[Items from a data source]
-- ==== Sys2Proof/Machine/Link.lean ====
section
/-!
DEFINITION. The sending side of the Twin Link: how long a frame is (R241, R242, R366), the flits that carry it, the flits kept
for replay and the credits they spend (R238, R239), and the frame counter of the nonce (R241).
-/

namespace Sys2Proof.Machine

/-- Changes the part `lnk` of the state. -/
def Dev.onLnk (s : Dev) (f : Lnk → Lnk) : Dev := { s with lnk := f s.lnk }

/-- LENGTH of a frame: the bytes of its body (R242, R366); what is no frame has none. -/
def TwinTx.bodyLen : TwinTx → Nat
  | .hello _ => 64
  | .agree l _ => 8 + 32 * l.length
  | .heartbeat _ => 64
  | .ckpt _ _ _ => 64
  | .line _ => 4128
  | .bulk _ => 4128
  | .release _ _ _ _ => 16
  | .windowPage _ _ => 4096
  | .record _ => 32
  | .reserve _ _ => 8
  | .offer _ _ _ _ => 24
  | .accept _ _ => 8
  | .bulkDone _ _ => 16
  | .paramSync _ _ _ _ => 32
  | .fieldKeys _ _ b => 24 + (if b.isSome then 56 else 0)
  | .keyOffer _ => 0
  | .keyProof _ _ => 0
  | .keyRefuse _ => 0
  | .replay _ => 0
  | .resend _ => 0
  | .marker => 0
  | .retrain => 0

/-- A frame on the link: a 16-byte header, the body and a 16-byte tag (R241). -/
def TwinTx.frameLen (t : TwinTx) : Nat := 32 + t.bodyLen

/-- The flits of a frame, 240 bytes of frame data each. DESIGN CHOICE: a frame begins a flit of its own (log entry 106). -/
def TwinTx.flits (t : TwinTx) : Nat := ceilDiv t.frameLen 240

/-- `n` flits are sent: their numbers follow on, the last 1,024 of all flits are kept, and each spends one credit (R238, R239). -/
def Dev.sendFlits (s : Dev) (t : TwinTx) (n : Nat) : Dev :=
  s.onLnk fun k =>
    let l := k.kept ++ (List.range n).map fun i => (k.txSeq + BitVec.ofNat 12 i, t)
    { k with txSeq := k.txSeq + BitVec.ofNat 12 n, kept := l.drop (l.length - 1024), credit := k.credit - n }

/-- A frame goes out, encrypted and authenticated under the session key with the sender's position and the frame counter as the
nonce, while a session lasts (R241). -/
def Dev.sendFrame (s : Dev) (t : TwinTx) : Dev :=
  if s.twn.session.isSome && !s.vlt.dumpTick then
    let n := s.lnk.txFrames
    ((s.sendFlits t t.flits).onLnk fun k => { k with txFrames := k.txFrames + 1 }).emit (.frame s.twn.position n t)
  else s

/-- The bytes of a message of the key agreement (R378). -/
def TwinTx.agreement : TwinTx → List Byte
  | .keyOffer o => offerBytes o
  | .keyProof a b => proofBytes a b
  | .keyRefuse r => refuseBytes r
  | _ => []

/-- A message of the key agreement goes out in frame-data flits, without encryption (R378). -/
def Dev.sendAgreement (s : Dev) (t : TwinTx) : Dev := (s.sendFlits t (ceilDiv t.agreement.length 240)).emit (.twin t)

/-- A flit that is no frame data: a replay request or an alignment marker (R239, R240). -/
def Dev.sendFlit (s : Dev) (t : TwinTx) : Dev :=
  if s.vlt.dumpTick then s else (s.sendFlits t 1).emit (.twin t)

end Sys2Proof.Machine
end

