-- ==== Sys2Proof/Machine/Drill.lean ====
section
/-!
DEFINITION. Drills: course locks and contexts (R13, R14), jobs and the blocks they read (R92 to R97), erasure records
(R94, R95), the solution of a row (R96 to R98, R488), and the lost-course list (R78, R100, R159 to R161).
-/

namespace Sys2Proof.Machine

/-! ## Contexts and locks -/

/-- A job that has asked for nothing yet. -/
def Job.fresh (kind : JobKind) (field course : Nat) (geom : Bool) : Job where
  id := 0
  kind := kind
  field := field
  course := course
  geom := geom
  stage := .waitLock
  method := .full
  gen := 0
  locks := [(course, geom)]
  held := []
  lines := []
  cells := []
  rows := []
  need := []
  writes := []
  queued := false
  writesLeft := 0
  cmd := none
  causes := []
  erasures := 0
  slot := none
  overflow := false
  guardQueued := false
  guardLanded := false
  mask := 0
  reason := 0
  pins := []
  targets := []
  waitsFill := []
  served := []
  fixes := 0
  lane := none
  staged := []
  others := []

/-- A job joins the queue of each course that it locks; a course without context gets one when one is free (R13). -/
def Dev.queueLocks (s : Dev) (j : Job) : Dev :=
  s.each j.locks fun s l =>
    let s := s.makeCtx j.field l.1 l.2
    if (s.ctx? j.field l.1 l.2).isSome then
      s.onCtx j.field l.1 l.2 fun x => { x with queue := addNew j.id x.queue }
    else s.onCache fun k => { k with ctxWait := addNew j.id k.ctxWait }

/-- A job starts: it requests its locks. -/
def Dev.startJob (s : Dev) (j : Job) : Dev :=
  let j := { j with id := s.cache.nextJob }
  (s.onCache fun k => { k with jobs := k.jobs ++ [j], nextJob := k.nextJob + 1 }).queueLocks j

/-- Whether every lock of a job can be granted now: it is the first in each queue and nobody holds the course. -/
def Dev.locksFree (s : Dev) (j : Job) : Bool :=
  j.locks.all fun l => match s.ctx? j.field l.1 l.2 with
    | some x => x.holder.isNone && x.queue.head? = some j.id
    | none => false

/-- A job holds its locks. -/
def Dev.takeLocks (s : Dev) (j : Job) : Dev :=
  let s := s.each j.locks fun s l => s.onCtx j.field l.1 l.2 fun x =>
    { x with holder := some j.id, queue := dropAll (· = j.id) x.queue }
  s.onJob j.id fun b => { b with held := j.locks, locks := [] }

/-- Whether a context is in use: a lock, a request, a dirty line or a write in flight. -/
def Dev.ctxBusy (s : Dev) (x : Ctx) : Bool :=
  x.holder.isSome || x.queue ≠ [] || s.courseInFlight x.field x.course x.geom ||
  (match s.field? x.field with
   | some f => s.courseLines f x.course x.geom ≠ []
   | none => false)

/-- Contexts that are no longer in use are freed and go to the waiting holders, in order of request (R13). -/
def Dev.freeCtxs (s : Dev) : Dev :=
  let s := s.onCache fun k => { k with ctxs := k.ctxs.filter s.ctxBusy }
  let wait := s.cache.ctxWait
  (s.onCache fun k => { k with ctxWait := [] }).each wait fun s id =>
    match s.job? id with
    | some j => s.queueLocks j
    | none => s

/-- A job leaves: its guard goes, its locks are released, its pins go, and its contexts are freed when idle. -/
def Dev.endJob (s : Dev) (id : Nat) : Dev :=
  match s.job? id with
  | none => s
  | some j =>
    let s := (s.unpin id).dropGuard j
    let s := s.onCache fun k => { k with
      jobs := dropAll (·.id = id) k.jobs
      ctxWait := dropAll (· = id) k.ctxWait
      ctxs := k.ctxs.map fun x => { x with
        holder := if x.holder = some id then none else x.holder
        queue := dropAll (· = id) x.queue } }
    (s.onHod fun h => { h with regs := h.regs.map fun r => { r with waiters := dropAll (· = id) r.waiters } }).when
      (j.held ≠ [] || j.locks ≠ []) fun s => s.freeCtxs

/-! ## Erasures (R94, R95) -/

/-- The record code of an erasure. -/
def Cause.code : Cause → Nat
  | .tag => 0x4020 | .check => 0x4023 | .media => 0x4021 | .transport => 0x4025 | .hedged => 0x4022
  | .absent => 0x4027 | .stale => 0x4026

/-- The REASON of an erasure in the lost-course list. -/
def Cause.reason : Cause → Nat
  | .tag => 1 | .check => 1 | .stale => 1 | .media => 2 | .transport => 2 | .hedged => 3 | .absent => 3

/-- Whether an erasure's block is healed in place. -/
def Cause.heals : Cause → Bool
  | .absent => false
  | _ => true

/-- The REASON of two reasons together (R100); 0 is none yet. -/
def joinReason (a b : Nat) : Nat := if a = 0 || a = b then b else if b = 0 then a else 4

/-- The member at a position of a geometry. -/
def Field.memberAt (f : Field) (g : Bool) (pos : Nat) : Option Nat := (f.readEntry? g pos).bind (·.member)

/-- An erasure is declared: it is counted and recorded with the member as source, the field where the position's
namespace is unknown to the chip (log entry 21); it counts toward MPT_FAIL_ERASURES. Answers the record's source
and sequence number. -/
def Dev.erasure (s : Dev) (f : Field) (g : Bool) (c pos row n : Nat) (why : Cause) : Dev × (BitVec 16 × BitVec 32) :=
  let m := f.memberAt g pos
  let src := match m with
    | some m => s.srcMember m
    | none => s.srcField f.id
  let absent := why = .absent
  let p1 := f.id + pos * 2 ^ 8 + (if absent then 0 else n * 2 ^ 16)
  let p2 := if absent then 0 else c % 2 ^ 32
  let p3 := if absent then 0 else c / 2 ^ 32 + row * 2 ^ 8
  let s := (s.count .morErasures).record why.code src p1 p2 p3
  let s := match m with
    | some m => if absent || why = .stale then s else
        s.onMember m fun x => { x with erasures := (x.erasures.filter fun t => s.now < t.toNat + s.param .mptFailWindowTicks) ++ [s.tck.count] }
    | none => s
  (s, src, ((s.lastRec src).map (·.seq)).getD 0)

/-! ## Cells -/

/-- The cell of a job at a place. -/
def Job.cell? (j : Job) (g : Bool) (c pos row : Nat) : Option Cell :=
  j.cells.find? fun x => x.geom = g && x.course = c && x.pos = pos && x.row = row

/-- Sets the state of one cell. -/
def Job.setCell (j : Job) (g : Bool) (c pos row : Nat) (st : CellSt) (hod : Option Nat) : Job :=
  let at' (x : Cell) : Bool := x.geom = g && x.course = c && x.pos = pos && x.row = row
  { j with cells := modAll at' (fun x => { x with st := st, fromHod := hod }) j.cells }

/-- The reference tag of a cell. -/
def Job.setRef (j : Job) (x : Cell) (tag : Option Meta) : Job :=
  let same (y : Cell) : Bool := y.geom = x.geom && y.course = x.course && y.pos = x.pos && y.row = x.row
  { j with cells := modAll same (fun y => { y with ref := tag.or y.ref }) j.cells }

/-- The causes of a job with one more erasure: a row keeps the first erasure declared in it; among those of one tick, the one
at the lowest member position (R101). -/
def Job.because (j : Job) (x : RowCause) : Job :=
  let same (y : RowCause) : Bool := y.geom = x.geom && y.course = x.course && y.row = x.row
  match j.causes.find? same with
  | none => { j with causes := j.causes ++ [x] }
  | some y => if y.tick = x.tick && x.pos < y.pos then { j with causes := modAll same (fun _ => x) j.causes } else j

/-- The record that caused the solution of a row: its source and sequence number. -/
def Job.causeOf (j : Job) (r : JRow) : BitVec 16 × BitVec 32 :=
  ((j.causes.find? fun y => y.geom = r.geom && y.course = r.course && y.row = r.row).map fun y => (y.src, y.seq)).getD (0, 0)

/-- The record that caused the solution of a job's course: the first erasure declared in any of its rows. -/
def Job.firstCause (j : Job) : BitVec 16 × BitVec 32 :=
  ((j.causes.foldl (fun (best : Option RowCause) x => match best with
    | none => some x
    | some y => if x.tick < y.tick || (x.tick = y.tick && x.pos < y.pos) then some x else some y) none).map fun y => (y.src, y.seq)).getD (0, 0)

/-- Adds a source block to a job, unless it is there: to be read, or an erasure by absence. An erasure by absence is counted and recorded
once for each block met; the blocks of a rebuild's own targets are erasures without record and count (log entry 101). -/
def Dev.addCell (s : Dev) (id : Nat) (f : Field) (g : Bool) (c pos row : Nat) : Dev :=
  match s.job? id with
  | none => s
  | some j =>
    if (j.cell? g c pos row).isSome then s
    else
      let present := (f.reader? g pos c).isSome && !(j.targets.contains pos)
      let cell : Cell := ⟨g, c, pos, row, if present then .want else .erased .absent none, none, none⟩
      let s := s.onJob id fun j => { j with cells := j.cells ++ [cell] }
      if present || j.targets.contains pos then s
      else
        let r := s.erasure f g c pos row 1 .absent
        r.1.onJob id fun j => j.because ⟨g, c, row, s.tck.count, pos, r.2.1, r.2.2⟩

/-- Adds several source blocks of one row. -/
def Dev.addCells (s : Dev) (id : Nat) (f : Field) (g : Bool) (c row : Nat) (l : List Nat) : Dev :=
  s.each l fun s pos => s.addCell id f g c pos row

/-- The cells of a job that wait to be read, grouped into runs of adjacent rows of one brick, no longer than `cap`. -/
def cellRuns (cap : Nat) : List Cell → List (List Cell)
  | [] => []
  | c :: l =>
    match cellRuns cap l with
    | (d :: r) :: rest =>
      if d.geom = c.geom && d.course = c.course && d.pos = c.pos && d.row = c.row + 1 && r.length + 1 < cap then
        (c :: d :: r) :: rest
      else [c] :: (d :: r) :: rest
    | rest => [c] :: rest

/-- Brick by brick, and row by row within a brick. -/
def Cell.key (c : Cell) : Nat := (((c.course * 2 + b2n c.geom) * 32) + c.pos) * 256 + c.row

/-- The largest member command, in blocks (R64): MDTS, where 0 sets no limit. -/
def Dev.mdts (s : Dev) (m : Nat) : Nat :=
  match s.member? m with
  | some x => if x.mdtsKib = 0 then 1048576 else max 1 (x.mdtsKib / 4)
  | none => 1

/-- Whether a job's commands are charged to the rebuild share (R153). -/
def Dev.charged (s : Dev) (j : Job) : Bool :=
  j.kind = .rebuild || j.kind = .reshape ||
  (j.kind = .resync && (match s.field? j.field with | some f => !f.recovering | none => false))

/-- Whether a cell is a P or Q block whose row waits on the hod. -/
def waitsHod (f : Field) (j : Job) (x : Cell) : Bool :=
  j.waitsFill ≠ [] && (match roleAt (f.w x.geom) x.course x.pos with
    | .data _ => false
    | _ => true)

/-- Issues the member reads of a job's wanted cells (R64, R92). -/
def Dev.readCells (s : Dev) (id : Nat) : Dev :=
  match s.job? id with
  | none => s
  | some j =>
    match s.field? j.field with
    | none => s
    | some f =>
      let want := sortBy Cell.key (j.cells.filter fun x => x.st = .want && !waitsHod f j x)
      let caps := (want.filterMap fun x => f.reader? x.geom x.pos x.course).map s.mdts
      let runs := cellRuns (caps.foldl min 1048576) want
      let s := s.each runs fun s r =>
        match r with
        | [] => s
        | x :: _ =>
          match f.reader? x.geom x.pos x.course with
          | none => s
          | some m =>
            let mid := s.mpt.nextCmd
            let s := s.memberCmd m .read (memberLba f.b x.course x.row) r.length .none false (s.charged j) (j.kind = .scrub) (.job id)
            s.onJob id fun j => r.foldl (fun j y => j.setCell y.geom y.course y.pos y.row (.reading mid) none) j
      s.onJob id fun j => { j with stage := .reading }

/-- Whether a job still waits for source blocks. -/
def Job.reads (j : Job) : Bool :=
  j.cells.any fun x => match x.st with
    | .want => true
    | .reading _ => true
    | _ => false

/-- A job whose source blocks are all there goes to the mortar engine; one whose writes are guarded queues its guard now (R123). A failed
store gives none (R141). -/
def Dev.toEngine (s : Dev) (id : Nat) : Dev :=
  match s.job? id with
  | none => s
  | some j =>
    if j.stage ≠ .reading || j.reads then s
    else
      let s := s.onJob id fun j => { j with stage := .engine }
      match s.field? j.field with
      | some f => if j.kind.guards && !j.guardQueued && !s.mst.failed then s.queueGuard id f j.course j.geom else s
      | none => s

/-! ## Checks of member reads (R93, R160) -/

/-- Whether a block read at a place passes its check. In an untagged field every block passes. -/
def Dev.blockOk (s : Dev) (f : Field) (g : Bool) (c pos row : Nat) (b : Block) (m : Meta) : Bool :=
  !f.tagged || (match roleAt (f.w g) c pos with
    | .data i => tagOk (s.keys f.id).tag (f.lba g c i row) f.id b m
    | .p => parityOk b m f.id c (memberLba f.b c row) false
    | .q => parityOk b m f.id c (memberLba f.b c row) true)

/-- Whether a position holds data. -/
def Field.isData (f : Field) (g : Bool) (c pos : Nat) : Bool :=
  match roleAt (f.w g) c pos with
  | .data _ => true
  | _ => false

## Work required
Given the records above, restate word for word only the lines starting at the one with "a brick. -/" and ending at the one with "j.kind = .rebuild || j.kind = .reshape ||".

## Result of this task
/-- Brick by brick, and row by row within a brick. -/
def Cell.key (c : Cell) : Nat := (((c.course * 2 + b2n c.geom) * 32) + c.pos) * 256 + c.row

/-- The largest member command, in blocks (R64): MDTS, where 0 sets no limit. -/
def Dev.mdts (s : Dev) (m : Nat) : Nat :=
  match s.member? m with
  | some x => if x.mdtsKib = 0 then 1048576 else max 1 (x.mdtsKib / 4)
  | none => 1

/-- Whether a job's commands are charged to the rebuild share (R153). -/
def Dev.charged (s : Dev) (j : Job) : Bool :=
  j.kind = .rebuild || j.kind = .reshape ||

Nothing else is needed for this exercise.